=== How to complete this task ===
Look below for the line that contains "send s (coreIn", then copy it and each following line exactly, through and including the line that contains "if h = (w.i, w.c) then (s, .inl 0)".

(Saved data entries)
-- ==== Sys2Proof/Machine/EventUnit.lean ====
section
/-!
DEFINITION. The event unit of a cluster: event lines, mutexes and cluster barriers (spec/09 R175 to R181, R187, spec/02 R31).
-/
namespace Sys2Proof.Machine

/-- Contexts of a cluster, by core row and then by context (spec/09 R176). -/
def clusterCtxs (s : State) (cl : Nat) : List (Nat × Nat) :=
  (List.range 8).flatMap (fun r => (liveCtxs (s.coreAt (coreIn cl r))).map (fun c => (coreIn cl r, c)))

/-- First context lulled on something that has not come. -/
def lulledOn (s : State) (cl : Nat) (on : LullOn) : Option (Nat × Nat) :=
  (clusterCtxs s cl).find? (fun e => (s.ctxAt ⟨e.1, e.2, e.1⟩).lull.any (fun l => l.on == on && l.due.isNone))

/-- Line `n` of a cluster fires for itself: the lowest waiter consumes the firing, or the fired bit is set. -/
def fireOwn (s : State) (cl n : Nat) : State :=
  match lulledOn s cl (.line n) with
  | some (i, c) => completeLull s i c 1
  | none => s.modCluster cl (fun k => { k with fired := vput k.fired n true })

/-- A bind word's target cluster, partition-logical, as a device-logical cluster for core `i`'s tenant. -/
def bindTarget (s : State) (i : Nat) (bw : BitVec 32) : Nat :=
  let cx := bw.toNat / 2 ^ 16 % 64
  let cy := bw.toNat / 2 ^ 22 % 8
  clusterOf (devCore s i cx (cy * 8))

/-- Line `n` of a cluster fires; `hops` forwards have brought the firing here (spec/09 R177). -/
def fire (s : State) (cl n hops : Nat) : State :=
  let bw := vget (s.clusterAt cl).bind n 0
  let en := bw.getLsbD 31
  let s1 := if en && decide (hops < 7) then
      send s (coreIn cl 0) 0 0 (.event (bindTarget s (coreIn cl 0) bw) (bw.toNat % 32) (hops + 1))
    else s
  if !en || bw.getLsbD 30 then fireOwn s1 cl n else s1

/-- Every context lulled on barrier `c` completes with 1, and the round ends (spec/09 R179). -/
def releaseBar (s : State) (cl c : Nat) : State :=
  let s := s.modCluster cl (fun k => { k with bars := vput k.bars c { vget k.bars c {} with arr := 0 } })
  (clusterCtxs s cl).foldl (fun s e =>
    if (s.ctxAt ⟨e.1, e.2, e.1⟩).lull.any (fun l => l.on == .barrier c && l.due.isNone) then completeLull s e.1 e.2 1 else s) s

/-- Words of the event unit (spec/09 Table 9.5). -/
inductive EvWord where
  | wait (n : Nat)
  | fire (n : Nat)
  | bind (n : Nat)
  | lock (m : Nat)
  | arrive (c : Nat)
  | mask (c : Nat)
  | other
  deriving DecidableEq, Repr

def evWord (a : Nat) : EvWord :=
  let o := a - 0x50000
  if o < 0x80 then .wait (o / 4) else if o < 0x100 then .fire (o / 4 % 32)
  else if o < 0x180 then .bind (o / 4 % 32)
  else if 0x200 ≤ o ∧ o < 0x220 then .lock (o / 4 % 8)
  else if 0x300 ≤ o ∧ o < 0x310 then .arrive (o / 4 % 4)
  else if 0x380 ≤ o ∧ o < 0x390 then .mask (o / 4 % 4)
  else .other

/-- What a 32-bit load of the event unit does: a value at once, or a lull. -/
def evLoad (w : Who) (a : Nat) (s : State) : State × (Nat ⊕ LullOn) :=
  let cl := clusterOf w.i
  let k := s.clusterAt cl
  match evWord a with
  | .wait n =>
    if vget k.fired n false then (s.modCluster cl (fun k => { k with fired := vput k.fired n false }), .inl 1)
    else (s, .inr (.line n))
  | .fire n => (s, .inl (b2n (vget k.fired n false)))
  | .bind n => (s, .inl (vget k.bind n 0).toNat)
  | .lock m =>
    let l := vget k.locks m {}
    match l.holder with
    | none => (s.modCluster cl (fun k => { k with locks := vput k.locks m { l with holder := some (w.i, w.c) } }), .inl 1)
    | some h =>
      if h = (w.i, w.c) then (s, .inl 0)
      else (s.modCluster cl (fun k => { k with locks := vput k.locks m { l with queue := l.queue ++ [(w.i, w.c)] } }), .inr (.lock m))
  | .arrive c =>
    let b := vget k.bars c {}
    if !b.mask.getLsbD (rowOf w.i) then (s, .inl 0)
    else (s.modCluster cl (fun k => { k with bars := vput k.bars c { b with arr := b.arr ||| BitVec.ofNat 8 (2 ^ rowOf w.i) } }), .inr (.barrier c))
  | .mask c => (s, .inl (vget k.bars c {}).mask.toNat)
  | .other => (s, .inl 0)

/-- A firing, a holder's release of a mutex and an arrival at a cluster barrier happen after everything before them of their context is
performed (spec/09 R181, R187, Table 9.7). -/
def fireReady (s : State) (w : Who) : Bool := allDone s w

/-- What a 32-bit store of the event unit does. -/
def evStore (w : Who) (a : Nat) (v : Word) (s : State) : Try State :=
  let cl := clusterOf w.i
  match evWord a with
  | .fire n => if fireReady s w then .ok (fire s cl n 0) else .error .wait
  | .bind n =>
    let bw := BitVec.ofNat 32 (v.toNat &&& 0xC1FF001F)
    let r := ((vmOf s w.i).bind (partOf s)).getD ⟨0, 0, 64, 64⟩
    if bw.getLsbD 31 && (decide (r.w ≤ bw.toNat / 2 ^ 16 % 64) || decide (r.h ≤ bw.toNat / 2 ^ 22 % 8 * 8)) then
      .error (.cause cWindow (w64 a))
    else .ok (s.modCluster cl (fun k => { k with bind := vput k.bind n bw }))
  | .lock m =>
    if (vget (s.clusterAt cl).locks m {}).holder = some (w.i, w.c) then
      if fireReady s w then .ok (passLock s cl m) else .error .wait
    else .ok s
  | .mask c =>
    let b := vget (s.clusterAt cl).bars c {}
    if b.arr ≠ 0 then .ok s
    else .ok (s.modCluster cl (fun k => { k with bars := vput k.bars c { b with mask := BitVec.ofNat 8 v.toNat } }))
  | _ => .ok s

/-- The load arrives at a cluster barrier for its core. -/
def arrives (w : Who) (a : Nat) (s : State) : Bool :=
  match evWord a with
  | .arrive c => (vget (s.clusterAt (clusterOf w.i)).bars c {}).mask.getLsbD (rowOf w.i)
  | _ => false

/-- A LOAD record of the access would open, and the lag is full (spec/21 R354, spec/22 R374). -/
def loadLags (s : State) (w : Who) (sz : Nat) (a : Word) : Bool :=
  let k := s.coreAt w.i
  lagFull k && k.bound.any (fun b => logsType b 0 && !(b.openRec.any (fun r => mayJoin r w.c sz a s.cyc)))

/-- A load of the event unit by an instruction: it writes `rd` with `ext` of the value, or lulls its context. -/
def evLoadRes (w : Who) (a : Nat) (rd : Reg) (inc : Option Reg) (ext : Nat → Word) (s : State) : Res :=
  if arrives w a s && !fireReady s w then .wait s
  else match evLoad w a s with
  | (s1, .inl v) =>
    let s2 := (logAccess s1 w 0 2 (w64 a) 4 0).wr w rd (ext v)
    .go (inc.elim s2 (fun b => s2.wr w b (s.rd w b + 4)))
  | (s1, .inr on) =>
    if loadLags s w 2 (w64 a) then .wait s
    else
      let s2 := s1.modCtx w (fun x => { x with lull := some { on, rd, inc, next := s.fall w } })
      match on with
      | .barrier c =>
        let b := vget (s2.clusterAt (clusterOf w.i)).bars c {}
        .stay (if b.arr = b.mask then releaseBar s2 (clusterOf w.i) c else s2)
      | _ => .stay s2

/-- `evsig n` (spec/09 R187). -/
def evsigOp (n : Nat) (w : Who) (s : State) : Res :=
  if fireReady s w then .go (fire s (clusterOf w.i) n 0) else .wait s

def execEvsig (n : BitVec 5) : State → Outcome := issue (.evsig n) (evsigOp n.toNat)

/-- A forwarded event message fires its target line (spec/09 R177): packet `k` of the mesh. -/
def execEventMessage (k : Nat) (s : State) : Outcome :=
  .next (match s.mesh[k]? with
    | some { kind := .event cl line hops, core := i, .. } =>
      if heldAtEdge s i (coreIn cl 0) then s else fire (dropPkt s k) cl line hops
    | _ => s)

end Sys2Proof.Machine
end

=== Task response ===
      send s (coreIn cl 0) 0 0 (.event (bindTarget s (coreIn cl 0) bw) (bw.toNat % 32) (hops + 1))
    else s
  if !en || bw.getLsbD 30 then fireOwn s1 cl n else s1

/-- Every context lulled on barrier `c` completes with 1, and the round ends (spec/09 R179). -/
def releaseBar (s : State) (cl c : Nat) : State :=
  let s := s.modCluster cl (fun k => { k with bars := vput k.bars c { vget k.bars c {} with arr := 0 } })
  (clusterCtxs s cl).foldl (fun s e =>
    if (s.ctxAt ⟨e.1, e.2, e.1⟩).lull.any (fun l => l.on == .barrier c && l.due.isNone) then completeLull s e.1 e.2 1 else s) s

/-- Words of the event unit (spec/09 Table 9.5). -/
inductive EvWord where
  | wait (n : Nat)
  | fire (n : Nat)
  | bind (n : Nat)
  | lock (m : Nat)
  | arrive (c : Nat)
  | mask (c : Nat)
  | other
  deriving DecidableEq, Repr

def evWord (a : Nat) : EvWord :=
  let o := a - 0x50000
  if o < 0x80 then .wait (o / 4) else if o < 0x100 then .fire (o / 4 % 32)
  else if o < 0x180 then .bind (o / 4 % 32)
  else if 0x200 ≤ o ∧ o < 0x220 then .lock (o / 4 % 8)
  else if 0x300 ≤ o ∧ o < 0x310 then .arrive (o / 4 % 4)
  else if 0x380 ≤ o ∧ o < 0x390 then .mask (o / 4 % 4)
  else .other

/-- What a 32-bit load of the event unit does: a value at once, or a lull. -/
def evLoad (w : Who) (a : Nat) (s : State) : State × (Nat ⊕ LullOn) :=
  let cl := clusterOf w.i
  let k := s.clusterAt cl
  match evWord a with
  | .wait n =>
    if vget k.fired n false then (s.modCluster cl (fun k => { k with fired := vput k.fired n false }), .inl 1)
    else (s, .inr (.line n))
  | .fire n => (s, .inl (b2n (vget k.fired n false)))
  | .bind n => (s, .inl (vget k.bind n 0).toNat)
  | .lock m =>
    let l := vget k.locks m {}
    match l.holder with
    | none => (s.modCluster cl (fun k => { k with locks := vput k.locks m { l with holder := some (w.i, w.c) } }), .inl 1)
    | some h =>
      if h = (w.i, w.c) then (s, .inl 0)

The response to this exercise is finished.